Crooked Timber » » Is it … atomic? Very atomic, sir.
02.08.07 at 1:46 pm

{ 52 comments }

1

Kieran Healy 02.06.07 at 2:08 am

There’s no expiry date on old caches, right?

I think there is — I believe if the page changes at all the cache will eventually be updated and the old one will be replaced. If you want to keep a record, then you need to save it somehow yourself (screenshot, web archive, pdf, whatever) and keep it somewhere you control, whether in your fireproof safe or on your website.

2

John Holbo 02.06.07 at 2:14 am

That’s rather important, thanks Kieran. If the page disappears, will the cache eventually disappear? (Does google have a policy?) I’m not so much worried about people rewriting history as I am about things just dying and eventually going away. But it’s true that if rewriting history is possible, then the googlecache is of limited utility as a history-recording device.

3

Joel Turnipseed 02.06.07 at 2:20 am

Use the Wayback Machine: http://www.archive.org/web/web.php

That way, you can also (more closely) support APA/MLA style for citations, right?

Of course, there’s no guarantee the Wayback folks will stay solvent either.

My suggestion? Use Wayback for most everything, and local HD for most everything else (you can save whole Web pages in IE/Firefox/Safari) & get one of them terabyte arrays Henry (was it?) was bragging about the other day. I noticed LaCie now has a $400 1TB external hard drive recently–well within the price range of all but the poorest CT readers.

4

terence 02.06.07 at 2:20 am

I always thought google caches did expire. But I don’t know where I got the idea from. Accordingly, I’d love to hear form someone who new as well.

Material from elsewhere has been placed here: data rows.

/-- R206: a Call's line, by its opcode byte. -/
theorem describe_of_callByte {i : Instruction} (h : i.opcode = 0x85 ∨ i.opcode = 0x8D) (ht : HelperTable) :
    describe ht i = renderLine ht i (.call i.imm) annNone := by
  obtain ⟨k, hk⟩ := exists_callOpcode h
  exact describe_of_classify (classify_of_callOpcode hk) ht

/-- R12: the one point of the helper table that is not open. -/
theorem helperName_one : Config.helperName 1 = some "MapLookupElement" := rfl

/-- Settles O31: the two bytes are the Call opcode in its two source kinds, and the line is told by whether the table
names the immediate. -/
theorem callLineNamesTheHelper : Obligations.CallLineNamesTheHelper := by
  refine ⟨fun ht i h => ⟨fun n hn => ?_, fun hn => ?_⟩, fun i h himm => ?_⟩
  · rw [describe_of_callByte h, renderLine_call_of_some hn]
  · rw [describe_of_callByte h, renderLine_call_of_none hn]
  · rw [describe_of_callByte h, himm, renderLine_call_of_some helperName_one]
    rfl

end Sys2Proof.Machine
end

section
/-! PROOFS. The debug line is one line (43_render.md R210). -/

namespace Sys2Proof.Machine

/-- A text without a newline. -/
abbrev SingleLine (s : String) : Prop := '\n' ∉ s.toList

theorem SingleLine.append {s t : String} (hs : SingleLine s) (ht : SingleLine t) : SingleLine (s ++ t) := by
  rw [SingleLine, String.toList_append, List.mem_append, not_or]
  exact ⟨hs, ht⟩

theorem singleLine_dec_natCast (n : Nat) : SingleLine (dec n) := fun hnewline =>
  absurd (isDigit_of_mem_dec_natCast hnewline) (by decide)

theorem singleLine_dec (n : Int) : SingleLine (dec n) := by
  cases n with
  | ofNat n => exact singleLine_dec_natCast n
  | negSucc n =>
    have hsign : SingleLine "-" := by decide
    have hneg : dec (.negSucc n) = "-" ++ dec (n + 1 : Nat) := dec_neg_natCast n.succ_pos
    rw [hneg]
    exact hsign.append (singleLine_dec_natCast _)

theorem singleLine_display (r : Reg) : SingleLine (display r) := by
  have hletter : SingleLine "r" := by decide
  rw [display]
  split
  · decide
  · exact hletter.append (singleLine_dec _)

/-- One annotation of a line, shown or not (R209). -/
theorem singleLine_annotation (shown : Bool) {label value : String} (hlabel : SingleLine label)
    (hvalue : SingleLine value) : SingleLine (if shown then label ++ value else "") := by
  cases shown with
  | true => exact hlabel.append hvalue
  | false => exact List.not_mem_nil

theorem singleLine_annText (i : Instruction) (a : Ann) : SingleLine (annText i a) := by
  have hdst := singleLine_annotation a.dst (label := " dst: ") (by decide) (singleLine_display i.dst)
  have hsrc := singleLine_annotation a.src (label := " src: ") (by decide) (singleLine_display i.src)
  have hoff := singleLine_annotation a.off (label := " off: ") (by decide) (singleLine_dec i.off.toInt)
  have himm := singleLine_annotation a.imm (label := " imm: ") (by decide) (singleLine_dec i.imm.toInt)
  exact ((hdst.append hsrc).append hoff).append himm

theorem singleLine_tokClass (c : LSClass) : SingleLine (tokClass c) := by cases c <;> decide

theorem singleLine_tokMode (m : Mode) : SingleLine (tokMode m) := by cases m <;> decide

theorem singleLine_tokSize (z : Size) : SingleLine (tokSize z) := by cases z <;> decide

theorem singleLine_tokAlu (o : AluOp) : SingleLine (tokAlu o) := by cases o <;> decide

theorem singleLine_tokJmp (o : JmpOp) : SingleLine (tokJmp o) := by cases o <;> decide

theorem singleLine_tokSK (k : SK) : SingleLine (tokSK k) := by cases k <;> decide

theorem singleLine_tokWidth (w : Width) : SingleLine (tokWidth w) := by cases w <;> decide

/-- A mnemonic is made of tokens or is a fixed text (R202 to R208). -/
theorem singleLine_opcodeMnemonic (d : Decoded) : SingleLine (opcodeMnemonic d) := by
  cases d with
  | ls c m z xadd => exact ((singleLine_tokClass c).append (singleLine_tokMode m)).append (singleLine_tokSize z)
  | alu w o k => exact ((singleLine_tokAlu o).append (singleLine_tokSK k)).append (singleLine_tokWidth w)
  | endian w k => exact (by decide : SingleLine "Endian")
  | jmp o k => exact (singleLine_tokJmp o).append (singleLine_tokSK k)
  | call h => exact (by decide : SingleLine "Call")
  | exit => exact (by decide : SingleLine "Exit")
  | unrecognized g => exact (by decide : SingleLine "unrecognized opcode")

theorem singleLine_helperText {ht : HelperTable} {h : Imm} (hname : ∀ n, ht h = some n → SingleLine n) :
    SingleLine (helperText ht h) := by
  have hunknown : SingleLine "unknown function call: " := by decide
  rw [helperText]
  split
  next n hn => exact hname n hn
  next => exact hunknown.append (singleLine_dec _)

/-- A mnemonic takes from the helper table at most the name of its own Call (R206). -/
theorem singleLine_mnem {ht : HelperTable} {d : Decoded}
    (hcall : ∀ h, d = .call h → ∀ n, ht h = some n → SingleLine n) : SingleLine (mnem ht d) := by
  cases d with
  | call h =>
    have hspace : SingleLine " " := by decide
    exact ((singleLine_opcodeMnemonic _).append hspace).append (singleLine_helperText (hcall h rfl))
  | _ => exact singleLine_opcodeMnemonic _

/-- The ID that a Call is decoded with is the descriptor's immediate (R172), and no other group decodes to a Call. -/
theorem imm_of_classify_call {i : Instruction} {h : Imm} (hcall : (classify i).1 = .call h) : h = i.imm := by
  rw [classify] at hcall
  split at hcall
  next =>
    rw [classifyLS] at hcall
    split at hcall <;> cases hcall
  next =>
    rw [classifyAlu] at hcall
    split at hcall <;> cases hcall
  next =>
    rw [classifyJmp] at hcall
    split at hcall <;> cases hcall
    rfl

/-- Settles O33: the line is made of single-line texts, the helper's name being the only one not the block's own. -/
theorem describeIsASingleLine : Obligations.DescribeIsASingleLine := by
  intro ht i hname
  have hmnem : SingleLine (mnem ht (classify i).1) := singleLine_mnem fun h hcall n hn =>
    hname n (imm_of_classify_call hcall ▸ hn)
  have hop : SingleLine "op: " := by decide
  exact (hop.append hmnem).append (singleLine_annText i _)

end Sys2Proof.Machine
end

section
/-! PROOFS. The listing's text by position and depth (43_render.md R212). -/

namespace Sys2Proof.Machine

/-- The line of one continuation of the instruction at position `p`, paired with its depth (R212). -/
def continuationLine (ht : HelperTable) (p : Nat) (ck : Instruction × Nat) : String :=
  String.ofList (List.replicate ck.2 '\t') ++ dec p ++ "." ++ dec ck.2 ++ ": " ++ describe ht ck.1 ++ "\n"

/-- The continuations' lines are joined in chain order, their depths counted up from the first one's. -/
theorem continuationLines_eq_join (ht : HelperTable) (p k : Nat) (cs : List Instruction) :
    continuationLines ht p k cs = String.join ((cs.zipIdx k).map (continuationLine ht p)) := by
  induction cs generalizing k with
  | nil => rfl
  | cons c cs ih =>
    rw [List.zipIdx_cons, List.map_cons, String.join_cons, ← ih]
    rfl

/-- Settles O34: the lines of the appended instruction stand behind the listing, its continuations from depth 1 on. -/
theorem listingRendersEveryInstruction : Obligations.ListingRendersEveryInstruction := by
  refine fun ht => ⟨rfl, fun P i => ?_⟩
  rw [append, programListing_append, instructionLines, entryLines, continuationLines_eq_join]
  rfl

end Sys2Proof.Machine
end

section
/-! PROOFS. Every row against the decoder's algorithm (42_decoder.md sections 1 to 5). -/

namespace Sys2Proof.Machine

/-- Settles O46: every row presents its descriptor with the decoder's own answer, and the line of that answer is what
`describe` gives. -/
theorem everyRowAgreesWithTheDecoder : Obligations.EveryRowAgreesWithTheDecoder :=
  fun _ s => exec_eq_after rfl s

end Sys2Proof.Machine
end

section
/-! PROOFS. The four fallback outcomes and their causes, and that nothing stops (60_exceptions.md sections 1 and 2). -/

namespace Sys2Proof.Machine

/-! ## Where a field has no entry (R162, R166, R169, R174) -/

/-- The group that a class value selects (R162). -/
def groupOf : OpClass → Group
  | .ls _ => .ls
  | .alu _ => .alu
  | .jmp => .jmp

theorem groupOf_classOf_eq_ls_iff (b : BitVec 3) : groupOf (classOf b) = .ls ↔ b.toNat ∈ [0, 1, 2, 3, 6] := by
  revert b; decide

theorem groupOf_classOf_eq_alu_iff (b : BitVec 3) : groupOf (classOf b) = .alu ↔ b.toNat ∈ [4, 7] := by
  revert b; decide

theorem groupOf_classOf_eq_jmp_iff (b : BitVec 3) : groupOf (classOf b) = .jmp ↔ b = 5 := by
  revert b; decide

theorem modeOf_eq_none_iff (b : BitVec 3) : modeOf b = none ↔ b = 7 := by
  revert b; decide

theorem aluEntryOf_eq_none_iff (b : BitVec 4) : aluEntryOf b = none ↔ 14 ≤ b.toNat := by
  revert b; decide

theorem jmpEntryOf_eq_none_iff (b : BitVec 4) : jmpEntryOf b = none ↔ 10 ≤ b.toNat := by
  revert b; decide

theorem jmpEntryOf_eq_call_iff (b : BitVec 4) : jmpEntryOf b = some .call ↔ b = 8 := by
  revert b; decide

/-! ## What each group falls back to (R301) -/

theorem fallbackOf_classifyLS_eq_some_iff (ht : HelperTable) (c : LSClass) (op : Byte) (f : FallbackCode) :
    fallbackOf ht (classifyLS c op).1 = some f ↔ modeOf (modeField op) = none ∧ f = .fbLsMode := by
  rw [classifyLS]
  cases modeOf (modeField op) with
  | none => simp [fallbackOf, eq_comm]
  | some m => simp [fallbackOf]

theorem fallbackOf_classifyAlu_eq_some_iff (ht : HelperTable) (w : Width) (op : Byte) (f : FallbackCode) :
    fallbackOf ht (classifyAlu w op).1 = some f ↔ aluEntryOf (aopField op) = none ∧ f = .fbAluOp := by
  rw [classifyAlu]
  cases aluEntryOf (aopField op) with
  | none => simp [fallbackOf, eq_comm]
  | some e => cases e <;> simp [fallbackOf]

theorem fallbackOf_classifyJmp_eq_some_iff (ht : HelperTable) (op : Byte) (imm : Imm) (f : FallbackCode) :
    fallbackOf ht (classifyJmp op imm).1 = some f ↔
      (jmpEntryOf (aopField op) = none ∧ f = .fbJmpOp) ∨
      (jmpEntryOf (aopField op) = some .call ∧ ht imm = none ∧ f = .fbHelper) := by
  rw [classifyJmp]
  cases jmpEntryOf (aopField op) with
  | none => simp [fallbackOf, eq_comm]
  | some e => cases e <;> simp [fallbackOf, eq_comm]

/-- The fallback outcome of a descriptor by the group that its class selects (R301, R302). -/
theorem fallbackOf_classify_eq_some_iff (ht : HelperTable) (i : Instruction) (f : FallbackCode) :
    fallbackOf ht (classify i).1 = some f ↔
      (groupOf (classOf (clsField i.opcode)) = .ls ∧ modeOf (modeField i.opcode) = none ∧ f = .fbLsMode) ∨
      (groupOf (classOf (clsField i.opcode)) = .alu ∧ aluEntryOf (aopField i.opcode) = none ∧ f = .fbAluOp) ∨
      (groupOf (classOf (clsField i.opcode)) = .jmp ∧
        ((jmpEntryOf (aopField i.opcode) = none ∧ f = .fbJmpOp) ∨
          (jmpEntryOf (aopField i.opcode) = some .call ∧ ht i.imm = none ∧ f = .fbHelper))) := by
  rw [classify]
  cases classOf (clsField i.opcode) with
  | ls c => simp [groupOf, fallbackOf_classifyLS_eq_some_iff]
  | alu w => simp [groupOf, fallbackOf_classifyAlu_eq_some_iff]
  | jmp => simp [groupOf, fallbackOf_classifyJmp_eq_some_iff]

/-! ## The variant and the line of a fallback (R172, R175, R206, R208) -/

/-- The variants that have a fallback outcome. -/
theorem decoded_of_fallbackOf {ht : HelperTable} {d : Decoded} {f : FallbackCode} (h : fallbackOf ht d = some f) :
    (f = .fbLsMode ∧ d = .unrecognized .ls) ∨ (f = .fbAluOp ∧ d = .unrecognized .alu) ∨
    (f = .fbJmpOp ∧ d = .unrecognized .jmp) ∨ (f = .fbHelper ∧ ∃ helper, d = .call helper ∧ ht helper = none) := by
  cases d with
  | unrecognized g => cases g <;> cases h <;> simp
  | call helper =>
    simp only [fallbackOf, Option.ite_none_right_eq_some, Option.some.injEq] at h
    obtain ⟨hnone, rfl⟩ := h
    simp [hnone]
  | _ => cases h

/-- A descriptor with a fallback outcome shows no annotation (R172, R175). -/
theorem ann_of_fallbackOf {ht : HelperTable} {i : Instruction} {f : FallbackCode}
    (h : fallbackOf ht (classify i).1 = some f) : (classify i).2 = annNone := by
  revert h
  rw [classify]
  cases classOf (clsField i.opcode) with
  | ls c =>
    intro h
    obtain ⟨hmode, -⟩ := (fallbackOf_classifyLS_eq_some_iff ht c _ f).1 h
    simp only [classifyLS, hmode]
  | alu w =>
    intro h
    obtain ⟨hop, -⟩ := (fallbackOf_classifyAlu_eq_some_iff ht w _ f).1 h
    simp only [classifyAlu, hop]
  | jmp =>
    intro h
    obtain ⟨hop, -⟩ | ⟨hop, -⟩ := (fallbackOf_classifyJmp_eq_some_iff ht _ _ f).1 h
    · simp only [classifyJmp, hop]
    · simp only [classifyJmp, hop]

theorem describe_of_unrecognized {i : Instruction} {g : Group} (h : classify i = (.unrecognized g, annNone))
    (ht : HelperTable) : describe ht i = "op: unrecognized opcode" := by
  rw [describe_of_classify h, renderLine_unrecognized]

/-- Settles O24: the class selects the group, and each group has one field whose missing entry is its fallback; the
variant and the empty annotation set give the line. -/
theorem fallbackOutcomesHaveTheirCauses : Obligations.FallbackOutcomesHaveTheirCauses := by
  refine fun ht i => ⟨?_, ?_, ?_, ?_, fun f h => ?_⟩
  · simp [fallbackOf_classify_eq_some_iff, groupOf_classOf_eq_ls_iff, modeOf_eq_none_iff]
  · simp [fallbackOf_classify_eq_some_iff, groupOf_classOf_eq_alu_iff, aluEntryOf_eq_none_iff]
  · simp [fallbackOf_classify_eq_some_iff, groupOf_classOf_eq_jmp_iff, jmpEntryOf_eq_none_iff]
  · simp [fallbackOf_classify_eq_some_iff, groupOf_classOf_eq_jmp_iff, jmpEntryOf_eq_call_iff]
  · have hann := ann_of_fallbackOf h
    obtain ⟨rfl, hd⟩ | ⟨rfl, hd⟩ | ⟨rfl, hd⟩ | ⟨rfl, helper, hd, hnone⟩ := decoded_of_fallbackOf h
    · exact ⟨hd, describe_of_unrecognized (Prod.ext hd hann) ht⟩
    · exact ⟨hd, describe_of_unrecognized (Prod.ext hd hann) ht⟩
    · exact ⟨hd, describe_of_unrecognized (Prod.ext hd hann) ht⟩
    · obtain rfl := imm_of_classify_call hd
      have hcall : classify i = (.call i.imm, annNone) := Prod.ext hd hann
      exact ⟨hd, (describe_of_classify hcall ht).trans (renderLine_call_of_none hnone i)⟩

/-- Settles O47: an instruction presents its descriptor, and a step does so or leaves the state as it is. -/
theorem nothingStops : Obligations.NothingStops := by
  refine ⟨fun i s => ⟨_, exec_eq_presentDecoded i s⟩, fun s => ?_⟩
  cases hin : s.input with
  | nil => exact ⟨s, step_of_no_input hin⟩
  | cons c rest => exact ⟨_, step_eq_presentDecoded hin⟩

end Sys2Proof.Machine
end
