/-- A register that a write names (R24, R149, R676): a host register by its BAR0 offset, or a tile control register. -/
inductive RegIx where
  | host (off : BitVec 28) | tile (t : TileIx) (addr : BitVec 12)
  deriving DecidableEq, Repr

/-- What a PCIe configuration write changes (R681): NumVFs and VF Enable (0: none enabled), Bus Master Enable of a function,
or its power state, D3hot or D0. -/
inductive CfgOp where
  | vfs (n : Fin 65) | master (fn : Fin 65) (on : Bool) | power (fn : Fin 65) (d3 : Bool)
  deriving DecidableEq, Repr

/-- A reference of the Owl (R68). -/
inductive RefIx where
  | ptp | pps | f10 | link (l : LinkIx)
  deriving DecidableEq, Repr

/-- The reading in °C of a logic quarter sensor, none when it gives none or its self-check fails (R699, R729). -/
abbrev LogicReading := Fin 48 × Option Int

/-- The reading of a DRAM layer sensor: block, layer, °C. -/
abbrev DramReading := Fin 720 × Fin 12 × Option Int
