/-- VTYPE (R277). -/
def reg_VTYPE : RegSpec := ⟨0x20,
  [⟨F.VTYPE_VL, .ro, .any, .no⟩,
   ⟨F.VTYPE_FMT, .ro, .any, .no⟩,
   ⟨F.VTYPE_RMODE, .ro, .any, .no⟩,
   ⟨F.VTYPE_SAT, .ro, .any, .no⟩,
   ⟨F.VTYPE_MZ, .ro, .any, .no⟩,
   ⟨F.VTYPE_TAN, .ro, .any, .no⟩,
   ⟨F.VTYPE_FXP, .ro, .any, .no⟩], 0x0⟩

/-- VSTATUS (R278). -/
def reg_VSTATUS : RegSpec := ⟨0x21,
  [⟨F.VSTATUS_BUSY, .ro, .any, .no⟩,
   ⟨F.VSTATUS_ROOT0_SETTLED, .ro, .any, .no⟩,
   ⟨F.VSTATUS_ROOT1_SETTLED, .ro, .any, .no⟩,
   ⟨F.VSTATUS_ROOT0_KIND, .ro, .any, .no⟩,
   ⟨F.VSTATUS_ROOT1_KIND, .ro, .any, .no⟩,
   ⟨F.VSTATUS_ROOT0_SPECIAL, .ro, .any, .no⟩,
   ⟨F.VSTATUS_ROOT1_SPECIAL, .ro, .any, .no⟩,
   ⟨F.VSTATUS_SOLVER_OWNED, .ro, .any, .no⟩], 0x6⟩

/-- VOP_CYCLES (R279). -/
def reg_VOP_CYCLES : RegSpec := ⟨0x22,
  [⟨F.VOP_CYCLES_CYCLES, .ro, .any, .no⟩], 0x0⟩

/-- VOP_STALLS (R279). -/
def reg_VOP_STALLS : RegSpec := ⟨0x23,
  [⟨F.VOP_STALLS_SPREAD, .ro, .any, .no⟩,
   ⟨F.VOP_STALLS_BANK, .ro, .any, .no⟩], 0x0⟩

/-- VGEN_KEY (R280). -/
def reg_VGEN_KEY : RegSpec := ⟨0x24,
  [⟨F.VGEN_KEY_KEY, .rw, .any, .no⟩], 0x0⟩

/-- VGEN_STREAM (R280). -/
def reg_VGEN_STREAM : RegSpec := ⟨0x25,
  [⟨F.VGEN_STREAM_STREAM, .rw, .any, .no⟩], 0x0⟩

/-- VGEN_POS_C (R280). -/
def reg_VGEN_POS_C : RegSpec := ⟨0x26,
  [⟨F.VGEN_POS_C_POS, .rw, .any, .no⟩], 0x0⟩

/-- VGEN_POS_M (R280). -/
def reg_VGEN_POS_M : RegSpec := ⟨0x27,
  [⟨F.VGEN_POS_M_POS, .rw, .any, .no⟩], 0x0⟩

/-- GATH_CFG (R281). -/
def reg_GATH_CFG : RegSpec := ⟨0x28,
  [⟨F.GATH_CFG_SLOTS_G0, .rw, .range 1 64, .no⟩,
   ⟨F.GATH_CFG_SLOTS_G1, .rw, .range 1 64, .no⟩], 0x3030⟩

/-- GATH_STATUS (R281). -/
def reg_GATH_STATUS : RegSpec := ⟨0x29,
  [⟨F.GATH_STATUS_BUSY_G0, .ro, .any, .no⟩,
   ⟨F.GATH_STATUS_BUSY_G1, .ro, .any, .no⟩,
   ⟨F.GATH_STATUS_LEFT_G0, .ro, .any, .no⟩,
   ⟨F.GATH_STATUS_LEFT_G1, .ro, .any, .no⟩], 0x0⟩

/-- CHAIN_CFG0A (R242). -/
def reg_CHAIN_CFG0A : RegSpec := ⟨0x30,
  [⟨F.CHAIN_CFGA_LFMT, .rw, .among [0, 1, 2, 3, 4, 5, 6, 8, 9, 10, 11], .no⟩,
   ⟨F.CHAIN_CFGA_AFMT, .rw, .among [0, 1, 2, 3, 10, 11], .no⟩,
   ⟨F.CHAIN_CFGA_QFMT, .rw, .among [0, 1, 2, 3, 4, 5, 6, 8, 9, 10, 11], .no⟩,
   ⟨F.CHAIN_CFGA_LMX, .rw, .any, .no⟩,
   ⟨F.CHAIN_CFGA_QMX, .rw, .any, .no⟩,
   ⟨F.CHAIN_CFGA_SCL, .rw, .range 0 3, .no⟩,
   ⟨F.CHAIN_CFGA_FMA, .rw, .range 0 4, .no⟩,
   ⟨F.CHAIN_CFGA_FUNC, .rw, .range 0 7, .no⟩,
   ⟨F.CHAIN_CFGA_CMP, .rw, .range 0 6, .no⟩,
   ⟨F.CHAIN_CFGA_SEL, .rw, .range 0 2, .no⟩,
   ⟨F.CHAIN_CFGA_ARMODE, .rw, .range 0 4, .no⟩,
   ⟨F.CHAIN_CFGA_QRMODE, .rw, .range 0 4, .no⟩,
   ⟨F.CHAIN_CFGA_QSAT, .rw, .any, .no⟩,
   ⟨F.CHAIN_CFGA_ASAT, .rw, .any, .no⟩,
   ⟨F.CHAIN_CFGA_RED, .rw, .range 0 4, .no⟩,
   ⟨F.CHAIN_CFGA_RTAP, .rw, .any, .no⟩,
   ⟨F.CHAIN_CFGA_LFXP, .rw, .any, .no⟩,
   ⟨F.CHAIN_CFGA_QFXP, .rw, .any, .no⟩], 0x0⟩

/-- CHAIN_CFG0B (R242). -/
def reg_CHAIN_CFG0B : RegSpec := ⟨0x31,
  [⟨F.CHAIN_CFGB_LSCALE, .rw, .any, .no⟩,
   ⟨F.CHAIN_CFGB_QSCALE, .rw, .any, .no⟩,
   ⟨F.CHAIN_CFGB_AFXP, .rw, .any, .no⟩], 0x0⟩

/-- CHAIN_CFG1A (R242). -/
def reg_CHAIN_CFG1A : RegSpec := ⟨0x32,
  [⟨(F.CHAIN_CFGA_LFMT.at 2), .rw, .among [0, 1, 2, 3, 4, 5, 6, 8, 9, 10, 11], .no⟩,
   ⟨(F.CHAIN_CFGA_AFMT.at 2), .rw, .among [0, 1, 2, 3, 10, 11], .no⟩,
   ⟨(F.CHAIN_CFGA_QFMT.at 2), .rw, .among [0, 1, 2, 3, 4, 5, 6, 8, 9, 10, 11], .no⟩,
   ⟨(F.CHAIN_CFGA_LMX.at 2), .rw, .any, .no⟩,
   ⟨(F.CHAIN_CFGA_QMX.at 2), .rw, .any, .no⟩,
   ⟨(F.CHAIN_CFGA_SCL.at 2), .rw, .range 0 3, .no⟩,
   ⟨(F.CHAIN_CFGA_FMA.at 2), .rw, .range 0 4, .no⟩,
   ⟨(F.CHAIN_CFGA_FUNC.at 2), .rw, .range 0 7, .no⟩,
   ⟨(F.CHAIN_CFGA_CMP.at 2), .rw, .range 0 6, .no⟩,
   ⟨(F.CHAIN_CFGA_SEL.at 2), .rw, .range 0 2, .no⟩,
   ⟨(F.CHAIN_CFGA_ARMODE.at 2), .rw, .range 0 4, .no⟩,
   ⟨(F.CHAIN_CFGA_QRMODE.at 2), .rw, .range 0 4, .no⟩,
   ⟨(F.CHAIN_CFGA_QSAT.at 2), .rw, .any, .no⟩,
   ⟨(F.CHAIN_CFGA_ASAT.at 2), .rw, .any, .no⟩,
   ⟨(F.CHAIN_CFGA_RED.at 2), .rw, .range 0 4, .no⟩,
   ⟨(F.CHAIN_CFGA_RTAP.at 2), .rw, .any, .no⟩,
   ⟨(F.CHAIN_CFGA_LFXP.at 2), .rw, .any, .no⟩,
   ⟨(F.CHAIN_CFGA_QFXP.at 2), .rw, .any, .no⟩], 0x0⟩

/-- CHAIN_CFG1B (R242). -/
def reg_CHAIN_CFG1B : RegSpec := ⟨0x33,
  [⟨(F.CHAIN_CFGB_LSCALE.at 2), .rw, .any, .no⟩,
   ⟨(F.CHAIN_CFGB_QSCALE.at 2), .rw, .any, .no⟩,
   ⟨(F.CHAIN_CFGB_AFXP.at 2), .rw, .any, .no⟩], 0x0⟩

/-- CHAIN_CFG2A (R242). -/
def reg_CHAIN_CFG2A : RegSpec := ⟨0x34,
  [⟨(F.CHAIN_CFGA_LFMT.at 4), .rw, .among [0, 1, 2, 3, 4, 5, 6, 8, 9, 10, 11], .no⟩,
   ⟨(F.CHAIN_CFGA_AFMT.at 4), .rw, .among [0, 1, 2, 3, 10, 11], .no⟩,
   ⟨(F.CHAIN_CFGA_QFMT.at 4), .rw, .among [0, 1, 2, 3, 4, 5, 6, 8, 9, 10, 11], .no⟩,
   ⟨(F.CHAIN_CFGA_LMX.at 4), .rw, .any, .no⟩,
   ⟨(F.CHAIN_CFGA_QMX.at 4), .rw, .any, .no⟩,
   ⟨(F.CHAIN_CFGA_SCL.at 4), .rw, .range 0 3, .no⟩,
   ⟨(F.CHAIN_CFGA_FMA.at 4), .rw, .range 0 4, .no⟩,
   ⟨(F.CHAIN_CFGA_FUNC.at 4), .rw, .range 0 7, .no⟩,
   ⟨(F.CHAIN_CFGA_CMP.at 4), .rw, .range 0 6, .no⟩,
   ⟨(F.CHAIN_CFGA_SEL.at 4), .rw, .range 0 2, .no⟩,
   ⟨(F.CHAIN_CFGA_ARMODE.at 4), .rw, .range 0 4, .no⟩,
   ⟨(F.CHAIN_CFGA_QRMODE.at 4), .rw, .range 0 4, .no⟩,
   ⟨(F.CHAIN_CFGA_QSAT.at 4), .rw, .any, .no⟩,
   ⟨(F.CHAIN_CFGA_ASAT.at 4), .rw, .any, .no⟩,
   ⟨(F.CHAIN_CFGA_RED.at 4), .rw, .range 0 4, .no⟩,
   ⟨(F.CHAIN_CFGA_RTAP.at 4), .rw, .any, .no⟩,
   ⟨(F.CHAIN_CFGA_LFXP.at 4), .rw, .any, .no⟩,
   ⟨(F.CHAIN_CFGA_QFXP.at 4), .rw, .any, .no⟩], 0x0⟩

/-- CHAIN_CFG2B (R242). -/
def reg_CHAIN_CFG2B : RegSpec := ⟨0x35,
  [⟨(F.CHAIN_CFGB_LSCALE.at 4), .rw, .any, .no⟩,
   ⟨(F.CHAIN_CFGB_QSCALE.at 4), .rw, .any, .no⟩,
   ⟨(F.CHAIN_CFGB_AFXP.at 4), .rw, .any, .no⟩], 0x0⟩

One alternative to tiny url would be to set up a blog using blogger and simply hyperlink the word ‘here’ (or whatever word you want) to the url. that way what you see on screen is tidy – the link is just a click away and you can actually retrieve the URL itself by editing the hyperlink. Heck you could even do this with MS Word…

5

terence 02.06.07 at 2:22 am

‘someone who new’ gggrrrrrrr…not even the spell check on Firefox 2 can save me.

6

John Holbo 02.06.07 at 2:35 am

Thanks for the wayback tip, Joel. I used it just a few years ago and found that it was a bit hit and miss, for purposes of finding stuff, whereas google always sees everything. So I didn’t get in the habit. But checking now, it’s coverage seems good. At any rate, for things that it actually has found, surely this is the best way to go. I didn’t realize it created unique URL’s. It is really a citation question, not an archiving question, perhaps. But then again it’s an archiving question because I myself can’t commit to hosting content, where anyone might hope to find it, because the content doesn’t belong to me and I don’t have the personality type to be an archive myself anyway. I’m rather a sloppy backer-up of even my own stuff.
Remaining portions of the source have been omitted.